DNS Round Robin

Fri Apr 14 15:24:55 UTC 2000

Kevin Darcy wrote:

> There are 2 basic DNS-based approaches to this problem, each with serious
> drawbacks:
> 
> 1) Define the name with multiple A records, set a "fixed" rrset-order on
> the master and slaves.
> DRAWBACKS: A) unless you can configure this on all of the slaves, and all
> servers which may potentially cache the name -- if the name is an Internet
> name, then forget it -- you're going to get a certain amount of
> "leakage" to your backup server, since caching servers will usually
> round-robin answers from cache.
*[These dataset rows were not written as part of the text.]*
-- ==== Sys2Proof/Machine/Defaults.lean ====
section
/-! DEFINITION. The default tables GEN_LAYOUT and GEN_VARIANT (`43_grant_encoder.md` R291, R293)
and the configuration EX1 of `00_scope.md` R6. -/

namespace Sys2Proof.Machine

/-- GEN_LAYOUT, the default rows of R293, with the field ids of R291: FDRA 1, TDRA 2, VRB_PRB 3,
MCS 4, NDI 5, RV 6, HARQ_PN 7, DAI 8, TPC 9, PUCCH_RI 10, HARQ_TIMING 11, SI_IND 12, TB_SCALING 13,
SHORT_MSG_IND 14, SHORT_MSGS 15, RESERVED 16, FREQ_HOP 17, IDENT 0. Every other pair is UNDEFINED. -/
def defaultGenLayout : List GenRow :=
  [ { fmt := .dlA, mode := .bcast,  fields := [1, 2, 3, 4, 6, 12, 16] },
    { fmt := .dlA, mode := .ra,     fields := [1, 2, 3, 4, 13, 16] },
    { fmt := .dlA, mode := .paging, fields := [14, 15, 1, 2, 3, 4, 13, 16] },
    { fmt := .dlA, mode := .temp,   fields := [0, 1, 2, 3, 4, 5, 6, 7, 8, 9, 10, 11] },
    { fmt := .dlA, mode := .ded,    fields := [0, 1, 2, 3, 4, 5, 6, 7, 8, 9, 10, 11] },
    { fmt := .ulA, mode := .temp,   fields := [0, 1, 2, 17, 4, 5, 6, 7, 9] },
    { fmt := .ulA, mode := .ded,    fields := [0, 1, 2, 17, 4, 5, 6, 7, 9] } ]

/-- GEN_VARIANT, the default of R293: RAPID, UL_SUL, SSB_INDEX, PRACH_MASK, RESERVED2 (R291). -/
def defaultGenVariant : List FieldId := [18, 19, 20, 21, 22]

/-- The example configuration EX1 (R6; `95_test_vectors.md` §1). Not normative: State.reset uses it
(log 1); every statement is about an arbitrary configuration. -/
def ex1 : Config where
  numCtx     := 16
  nmax       := 32
  numLayouts := 8
  numBeams   := 4
  numRb      := 275
  numTracks  := 4
  allocMax   := 64
  hasRbs     := true
  hasBma     := true
  tbs        := .testFn
  cceMap     := .protocol
  genLayout  := defaultGenLayout
  genVariant := defaultGenVariant

end Sys2Proof.Machine
end

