-- ==== Sys2Proof/Certificates/Slice0/Obligations.lean ====
section
/-! DEFINITION. The statements for the provers, from the numbered rules of `spec/`. `Aborts`,
`CompletedWith` and the frame predicates are those of `Sys2Proof/Safety.lean`. -/

open Sys2Proof Sys2Proof.Machine

/-! ### Encoding and decoding -/

/-- Command words written out from `30_encoding.md` R120 and R121 decode to the commands they stand
for, and four illegal words decode to none. -/
def Obligations.SampleWordsDecode : Prop :=
  decode ex1 0x00000000#32 = some .nop ∧
  decode ex1 0x01000003#32 = some (.ctxRelease 3) ∧
  decode ex1 0x12010007#32 = some (.hqMarkFb .ul 7) ∧
  decode ex1 0x24010005#32 = some (.ccpFind true 5) ∧
  decode ex1 0x28010000#32 = some (.occClear true) ∧
  decode ex1 0x30000004#32 = some (.genField 4) ∧
  decode ex1 0x4203FFFF#32 = some (.laRead .ul true 65535) ∧
  decode ex1 0x50000000#32 = some .rbsFit ∧
  decode ex1 0x63000000#32 = some .bmRead ∧
  decode ex1 0x00000001#32 = none ∧ decode ex1 0x10020000#32 = none ∧
  decode ex1 0x27000000#32 = none ∧ decode { ex1 with hasBma := false } 0x61000000#32 = none

/-- Decode and encode agree: every command this configuration can have is what its word decodes to, and
every word that decodes is the word of what it decodes to, which is well formed. -/
def Obligations.DecodeEncodeAgree : Prop :=
  (∀ (cfg : Config) (i : Instr), i.wfIn cfg = true → decode cfg (encode i) = some i) ∧
  ∀ (cfg : Config) (w : Word) (i : Instr),
    decode cfg w = some i → i.wfIn cfg = true ∧ encode i = w

/-- The decoding procedure of R132 over the opcode map of R121: a word that matches a row decodes to a
command of that row's mnemonic, with FLAGS and INDEX from its fields, unless the row's unit is absent;
a word that matches no row is illegal; no word matches two rows. -/
def Obligations.DecodeFollowsTheOpcodeMap : Prop :=
  ∀ (cfg : Config) (w : Word),
    (∀ row ∈ opcodeTable, w &&& row.mask = row.bits →
      let absent := (row.mnemonic = "RBS_FIT" ∧ cfg.hasRbs = false) ∨
        (row.mnemonic ∈ ["BM_CONFIG", "BM_ALLOC", "BM_RELEASE", "BM_READ"] ∧ cfg.hasBma = false)
      (absent → decode cfg w = none) ∧
      (¬ absent → ∃ i, decode cfg w = some i ∧ mnemonicOf i = row.mnemonic ∧
        i.flags = w.toNat / 65536 % 256 ∧ i.index = w.toNat % 65536)) ∧
    ((∀ row ∈ opcodeTable, w &&& row.mask ≠ row.bits) → decode cfg w = none) ∧
    ∀ row ∈ opcodeTable, ∀ row' ∈ opcodeTable,
      w &&& row.mask = row.bits → w &&& row'.mask = row'.bits → row = row'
You can minimize the effect of the caching
> servers by lowering the TTL values on the records, but only at the cost of
> increasing DNS traffic, B) each client needs to be smart enough to
> failover to the second IP in the list it gets from the nameserver. Not all
> clients -- especially older clients -- are this smart.
> 
> 2) Define the name with a single A record and then change it -- using
> Dynamic Update or some other mechanism -- when that host fails. DRAWBACK:
> as with option #1, caching is going to get in your way here, not to
> mention the fact that the slaves may take a while to get the change, even
> if they are NOTIFY-aware. Again, you can minimize the effect of caching by
> lowering TTL values and putting up with the increased traffic, but unlike
> option #1, where round-robin'ing caching servers will at least give out a
> working address first in the list 50% of the time, even during an outage,
> with option #2 when the "primary" is down, clients will get the
> non-working address 100% of the time until their local caching server
> times out the cache entry and fetches the changed A record. Depending on
> the protocol and the client software, a 50% connection failure rate may
> still allow the users to continue working -- although probably with
> degraded performance -- and may therefore be preferable to a temporary
> 100% failure rate.

Or, if you combine the two and have multiple IPs for one name, but in
the
case of failure of one of the hosts you use Dynamic Update just to
delete
failed host's IP, your clients will be getting failed IP only 50% (in
case
of 2 IPs for a name, or (N-1)/N * 100% for N IPs) of the time, until 
caching servers update their entries.

I would also like to ask something. A lot of people here come up with
notorious fact that it's up to clients to try other IP addresses from
DNS
response if first one fails to respond. Now, could somebody be more
specific? Which applications do implement that, which browsers, how
common
is that today? Even if we still can't rely on that, it would be useful
to know the trend. If that is becoming a standard for today's Internet
applications, then this problem will exist only for some short period of
time, until everybody switch to new applications.

damir